どこまでも私の神経を逆撫でさせるつもりらしい。
「そんな条件は聞いていないわ。私はちゃんと約束を守った。だからクオレス……そこの亡霊を解放して。そして元のあなたに戻って」
「君が来れば解放すると約束した覚えも無いが? だが良いだろう。君が私のもとまで来ればそこの娘を解放してやる」
「ジュノさん、来ちゃだめです! クオレスの闇堕ちは魔人の手先なんかじゃなくて魔人そのものの仕業なんです! 危険すぎますよ!」
「まかせて、ジュノさん。相手がなんであろうとわたしが助けてみせるから!」
聖女が一歩前に出る。まずはこの者から処理しなければならないようだ。
「尊き命の輝きよ、今ここに! セイクリッド・レイ!」
「消えろ」
放たれた光を瘴気で封じる。それと同時に私は辺りの瘴気から一体の魔物を生み出した。
魔物を発生させた場所は丁度聖女のいる場所。つまり出現と同時に聖女の体は魔物の中に呑まれ封じ込められた。半透明の黒い体の中で聖女がもがき苦しむ様子が薄っすらと見える。
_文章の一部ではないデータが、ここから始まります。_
/-- An operand of a command: its view and the type of its elements. -/
abbrev MxArg := BoundView × Ty

/-- R237 step 2: the sources, then the destination. -/
def mxRuns (s : State) (w : Who) (acc : Access) : List MxArg → Eff (State × List (Nat × Nat))
  | [] => .ok (s, [])
  | (b, t) :: l => do
    let (s, r) ← mxCheck w b t acc (extents b) (elements (extents b)) 0 s []
    let (s, rs) ← mxRuns s w acc l
    .ok (s, r ++ rs)

/-! ## Rounds (R127) -/

/-- A context whose queue holds a command that the engine does not run. Commands that a task queued in another slot before it
parked run first (R234, R274). -/
def CoreSt.queued (k : CoreSt) (c : Nat) : Bool :=
  let v := aget k.ctxs .reset c
  (if k.running c then 1 else 0) < v.mx.queue.length && (k.queueOf c).length == v.mx.queue.length

/-- R127: the next context to serve, from the slot where the round stands; none: the round is over. -/
def CoreSt.nextServed (k : CoreSt) : Option Nat :=
  ((upto 8).filter fun c => k.eng.slot ≤ c).find? fun c => k.queued c && 0 < (aget k.ctxs .reset c).mx.credits

/-- R127: a new round: each context with queued commands receives credits, no other has any. -/
def CoreSt.newRound (k : CoreSt) : CoreSt :=
  { k with
    ctxs := amap k.ctxs fun _ v => { v with mx := { v.mx with credits := if v.mx.queue.isEmpty then 0 else 1 + v.run.prio } }
    eng := { k.eng with slot := 0 } }

/-- The context that the engine serves next, with the core after a new round where one begins. -/
def CoreSt.serve (k : CoreSt) : Option (Nat × CoreSt) :=
  match k.nextServed with
  | some c => some (c, k)
  | none => k.newRound.nextServed.map fun c => (c, k.newRound)

/-- Nothing is queued for the engine: rounds pass with nothing to serve. -/
def CoreSt.engineIdle (k : CoreSt) : Bool := k.eng.running.isNone && k.ctxs.all fun c => c.2.mx.queue.isEmpty

/-- R234, R237, R240, R241: a command that has passed its operand checks: its elements, speculation, the error state, a
failed engine, room in the queue. -/
def enqueueCommand (s : State) (w : Who) (op : MxOp) (sources dests : List MxArg) : Eff State := do
  let (s, reads) ← mxRuns s w .read sources
  let (s, writes) ← mxRuns s w .write dests
  noSpec s
  match s.ctx.mx.err with
  | some (code, sub) => raise (s.onCtx fun v => { v with mx := { v.mx with err := none } }) code sub
  | none => .ok ()
  if (s.tile s.cur.tile).core.eng.dead then raise s cMxdead 0
  waitWhile s (8 ≤ s.ctx.mx.queue.length)
  let idle := (s.tile s.cur.tile).core.engineIdle
  let views := (sources ++ dests).map (·.1)
  let m : MxCmd :=
    { op := op, kslot := w.kslot, regs := captured views, keys := views.filterMap fun b => b.cap.map Cap.key,
      reads := reads, writes := writes, staged := none,
      notBefore := if s.shz s.cur.tile then s.cycle + Config.horizon else 0, poison := none, sflags := 0,
      ord := s.nextOrd, task := (s.tile s.cur.tile).loc.taskId w.rec' }
  let s := s.takeOrd.onCtx fun v => { v with mx := { v.mx with queue := v.mx.queue ++ [m] } }
  .ok (if idle then s.onCore s.cur.tile CoreSt.newRound else s)

/-! ## The instructions (R245 to R252) -/

/-- MZERO (R245). -/
def execMzero (h : Hint) (d : Mreg) (s : State) : Host.Outcome State Fault Refusal :=
  issueMatrix s h fun w => do
    let m ← accOf s d
    enqueueCommand s w (.zero m) [] []

/-- The limits of K (R246). -/
def mmaDepth (t : Ty) (k : Nat) : Bool :=
  match t with
  | .f32 => 1 ≤ k && k ≤ 16
  | .f16 | .bf16 => k % 32 == 0 && 32 ≤ k && k ≤ 128
  | _ => k % 32 == 0 && 32 ≤ k && k ≤ 256

/-- MMA (R246). -/
def execMma (h : Hint) (t : Ty) (d : Mreg) (a b : Vreg) (s : State) : Host.Outcome State Fault Refusal :=
  issueMatrix s h fun w => do
    let m ← accOf s d
    let va ← mxView s w a false 2 fun e0 e1 => e1 == 32 && mmaDepth t e0
    let vb ← mxView s w b false 2 fun e0 e1 => e0 == 32 && e1 == va.view.extent 0
    enqueueCommand s w (.mma t m va vb h.sat) [(va, t), (vb, t)] []

/-- MMAT (R247). -/
def execMmat (h : Hint) (d : Mreg) (a b : Vreg) (s : State) : Host.Outcome State Fault Refusal :=
  issueMatrix s h fun w => do
    let m ← accOf s d
    let va ← mxView s w a false 2 fun e0 e1 => e1 == 32 && e0 % 32 == 0 && 32 ≤ e0 && e0 ≤ 1024
    let vb ← mxView s w b false 2 fun e0 e1 => e0 == 32 && e1 == va.view.extent 0
    enqueueCommand s w (.mmat m va vb h.sat) [(va, .i8), (vb, .t5)] []

/-- A 32 × 32 view. -/
def square (e0 e1 : Nat) : Bool := e0 == 32 && e1 == 32

/-- MLD (R248). -/
def execMld (h : Hint) (t : Ty) (d : Mreg) (a : Vreg) (s : State) : Host.Outcome State Fault Refusal :=
  issueMatrix s h fun w => do
    let m ← accOf s d
    let va ← mxView s w a false 2 square
    enqueueCommand s w (.load t m va) [(va, t)] []

/-- MST (R249). Mode(I) is read at issue. -/
def execMst (h : Hint) (t : Ty) (d : Vreg) (a : Mreg) (b : Option Imm) (s : State) : Host.Outcome State Fault Refusal :=
  issueMatrix s h fun w => do
    let sel := (b.map fun v => (immWord v).toNat).getD 0
    let m ← accOf s a
    let vd ← mxView s w d true 2 square
    need s (sel ≤ 1 && !(h.sat && sel == 0 && t.isInt))
    enqueueCommand s w (.store t vd m (sel == 1) h.sat (s.mode h).code) [] [(vd, t)]

/-- MSCALE (R250). -/
def execMscale (h : Hint) (d a : Mreg) (b : Vreg) (s : State) : Host.Outcome State Fault Refusal :=
  issueMatrix s h fun w => do
    let md ← accOf s d
    let ma ← accOf s a
    let vb ← mxView s w b false 1 fun e0 _ => e0 == 64
    enqueueCommand s w (.scale md ma vb h.sat) [(vb, .e8m0)] []

/-- MSIG (R252). -/
def execMsig (h : Hint) (d : Reg) (a b : RegImm) (s : State) : Host.Outcome State Fault Refusal :=
  issueMatrix s h fun w => do
    let dst ← checkDest s w (s.x d) ⟨false, false, false⟩
    let c := RegImm.nat a s
    need s (c < 256)
    enqueueCommand s w (.sig dst c (RegImm.nat b s % 2 ^ 32)) [] []

/-- The word of MSTAT (Table 11.3). -/
def mxStatus (m : MxCtx) (dead : Bool) : Word :=
  word (m.flags.toNat + m.queue.length * 2 ^ 8 + boolNat dead * 2 ^ 12 + (m.err.map (·.1)).getD 0 * 2 ^ 16)

/-- MSTAT (R251): it executes in the core. -/
def execMstat (h : Hint) (d : Reg) (a : Imm) (s : State) : Host.Outcome State Fault Refusal :=
  issueMatrix s h fun w => do
    let sel := (immWord a).toNat
    need s (sel ≤ 3)
    waitWhile s ((bit sel 1 || w.image.det) && !s.mxQueue.isEmpty)
    let s' := s.setX d (mxStatus s.ctx.mx (s.tile s.cur.tile).core.eng.dead)
    .ok (if bit sel 0 then s'.onCtx fun v => { v with mx := { v.mx with flags := 0 } } else s')
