/-- CHAN.ASSIGN. -/
def chanAssign (s : State) (c : Cmd) : Check Done := do
  let (pn, p) ← named s c
  must (p.state == .evicted && p.relHbm) bad3
  allows p 8
  let cs := (c.args.take p.prec.nch).map BitVec.toNat
  must (s.chansFree pn cs) bad6
  .ok (.ok (s.onPart pn fun p => { p with prec := { p.prec with chans := cs } }) 0)

/-- CHAN_ASSIGN (R103, R110). -/
def execChanAssign (buf : Mbox) (s : State) : Host.Outcome State Fault Refusal :=
  mailbox 0x08 buf s (fun _ => true) chanAssign

/-- R408: the rates that other partitions have on a port, in MB/s. -/
def State.ratesOn (s : State) (pn port : Nat) : Nat :=
  ((s.fabric.buckets.filter fun b => b.1 % 32 == port && b.1 / 32 != pn).map fun b => b.2.rate).sum

/-- RATE.SET: port mask, rate. -/
def rateSet (s : State) (c : Cmd) : Check Done := do
  let mask := c.nat 0 8
  let rate := c.nat 8 8
  must (mask / 2 ^ 16 == 0) bad1
  let (pn, p) ← named s c
  must (bit p.policy.cmdmask 10 && decide (p.policy.minrate ≤ rate)) bad5
  let ports := (upto 16).filter fun i => bit mask i
  must (ports.all fun i => s.ratesOn pn i + rate ≤ 100000) bad6
  let set (m : Assoc Bucket) (i : Nat) : Assoc Bucket :=
    aalter m (Bucket.fresh i) (bucketKey pn i) fun b =>
      { b.settle s.cycle with rate := rate, tokens := min (b.settle s.cycle).tokens (max rate 1024 * Config.cyclesPerMicro) }
  .ok (.ok { s with fabric := { s.fabric with buckets := ports.foldl set s.fabric.buckets } } 0)

/-- RATE_SET (R103, R408). -/
def execRateSet (buf : Mbox) (s : State) : Host.Outcome State Fault Refusal :=
  mailbox 0x0A buf s (fun _ => true) rateSet

/-! ## MAP.S2 (R264, R272, R273, R402, R472) -/

/-- The page size of SIZE. -/
def s2Log (size : Nat) : Nat := if size = 0 then 19 else if size = 1 then 21 else if size = 2 then 25 else 29

/-- A stage-two entry of a VF meets a range of guest addresses. -/
def S2Entry.meets (e : S2Entry) (vf gpa log2 : Nat) : Bool := e.vf == vf && rangeMeets e.gpa (2 ^ e.log2) gpa (2 ^ log2)

/-- The pages of a range that stand as requests of a VF, 512 KiB each. -/
def pageIn (gpa log2 page : Nat) : Bool := gpa ≤ page * 2 ^ 19 && page * 2 ^ 19 < gpa + 2 ^ log2

/-- R272, R275: requests of a VF in a range leave. What waits for them notes a rejection, and does not wait for those pages any more: a
page that a replayed element misses again is requested again. -/
def State.answerPages (s : State) (p : Part) (vf gpa log2 : Nat) (reject : Bool) : State :=
  let v := s.vf vf
  let mine := ((v.prq ++ v.prqWaiting).map fun r => r.gpa).filter (pageIn gpa log2)
  let s := s.onVf vf fun v =>
    { v with
      prq := v.prq.filter fun r => !pageIn gpa log2 r.gpa, prqWaiting := v.prqWaiting.filter fun r => !pageIn gpa log2 r.gpa }
  let refused (w : ParkWait) : List Nat :=
    match w with
    | .pages vf' pages => if reject && vf' == vf then pages.filter mine.contains else []
    | _ => []
  let left (w : ParkWait) : ParkWait :=
    match w with
    | .pages vf' pages => if vf' = vf then .pages vf' (pages.filter fun g => !mine.contains g) else w
    | _ => w
  let stands (w : ParkWait) : Bool :=
    match w with
    | .pages _ pages => !pages.isEmpty
    | _ => true
  s.onTiles p fun t =>
    let park := amap t.loc.park fun _ e => { e with rejected := e.rejected ++ refused e.wait, wait := left e.wait }
    { t with
      core := { t.core with ctxs := amap t.core.ctxs fun _ c => match c.hold with
          | .parkFull w => { c with hold := .parkFull (left w), run := { c.run with rejected := c.run.rejected ++ refused w } }
          | _ => c }
      loc := { t.loc with
        park := park
        recs := amap t.loc.recs fun i r => match r.q, aget? park i with
          | .parked, some e =>
            if stands e.wait then r else { r with q := .ready r.prio s.cycle i s.cycle s.cycle false }
          | _, _ => r }
      stw := { t.stw with ops := t.stw.ops.map fun o =>
        match o.page with
        | some (vf', g, _) => if reject && vf' == vf && mine.contains g then { o with rejected := true } else o
        | none => o } }

/-- R277: the invalidation that MAP.S2 awaits. -/
def State.joinInval (s : State) (pn : Nat) (p : Part) (vf gpa log2 : Nat) : State :=
  s.onPart pn fun q =>
    { q with invq := q.invq ++
        [{ s2 := true, vf := some vf, asid := none, base := gpa, len := 2 ^ log2, waiting := p.tiles, notify := none }] }
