-- ==== Sys2Proof/Machine/Dispatch.lean ====
section
/-!
DEFINITION. The meaning of every instruction and event: one arm for each constructor.
-/

namespace Sys2Proof.Machine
「所詮この程度か。魔人を滅する存在と期待していた頃の自分が馬鹿らしくなるな」
「そんな……ユアナさん……!」
「早く来い、ジュノ。このままでは取り返しのつかない事になるぞ」
私は辺りを――既に瘴気でしおれた庭園の花を見回しながらジュノに催促する。
ここに私が留まり続ければこの程度の被害では済まされなくなるだろう。人も、動物も、植物も、空気や大地さえも――。その意図が伝わったのか、ジュノは私の方へと歩み寄って来た。
「だめですってば、ジュノさん……!」
「心配しないで。それより亡霊、あなた、その体……」
こちらに近づいてようやくその異変に気づいたのか、ジュノは足を止める。
「……クオレス、さんがあたしの体を作って封印したんです。多分、普通の人間になっちゃったんだと思います……」
「そう……。私が体を渡さなくても良くなったのね。おめでとう、亡霊」
「それどころじゃないですよ! 戻ってください、ジュノさん! 今のそいつはもう……」
「大丈夫よ、クオレスは強いもの。このまま魔人に屈したりしないわ」
ジュノはその娘に微笑みかけ、再び私のもとへ近づく。
そして私のすぐ近くまで来たところで私はその身を腕の中に抱き、約束通り結界を解いてやった。
「では行こう」
私は瘴気で作り出した黒馬に乗ってジュノを連れさらい空の中を駆けてゆく。
月は雲に隠され殆どの光を失っていた。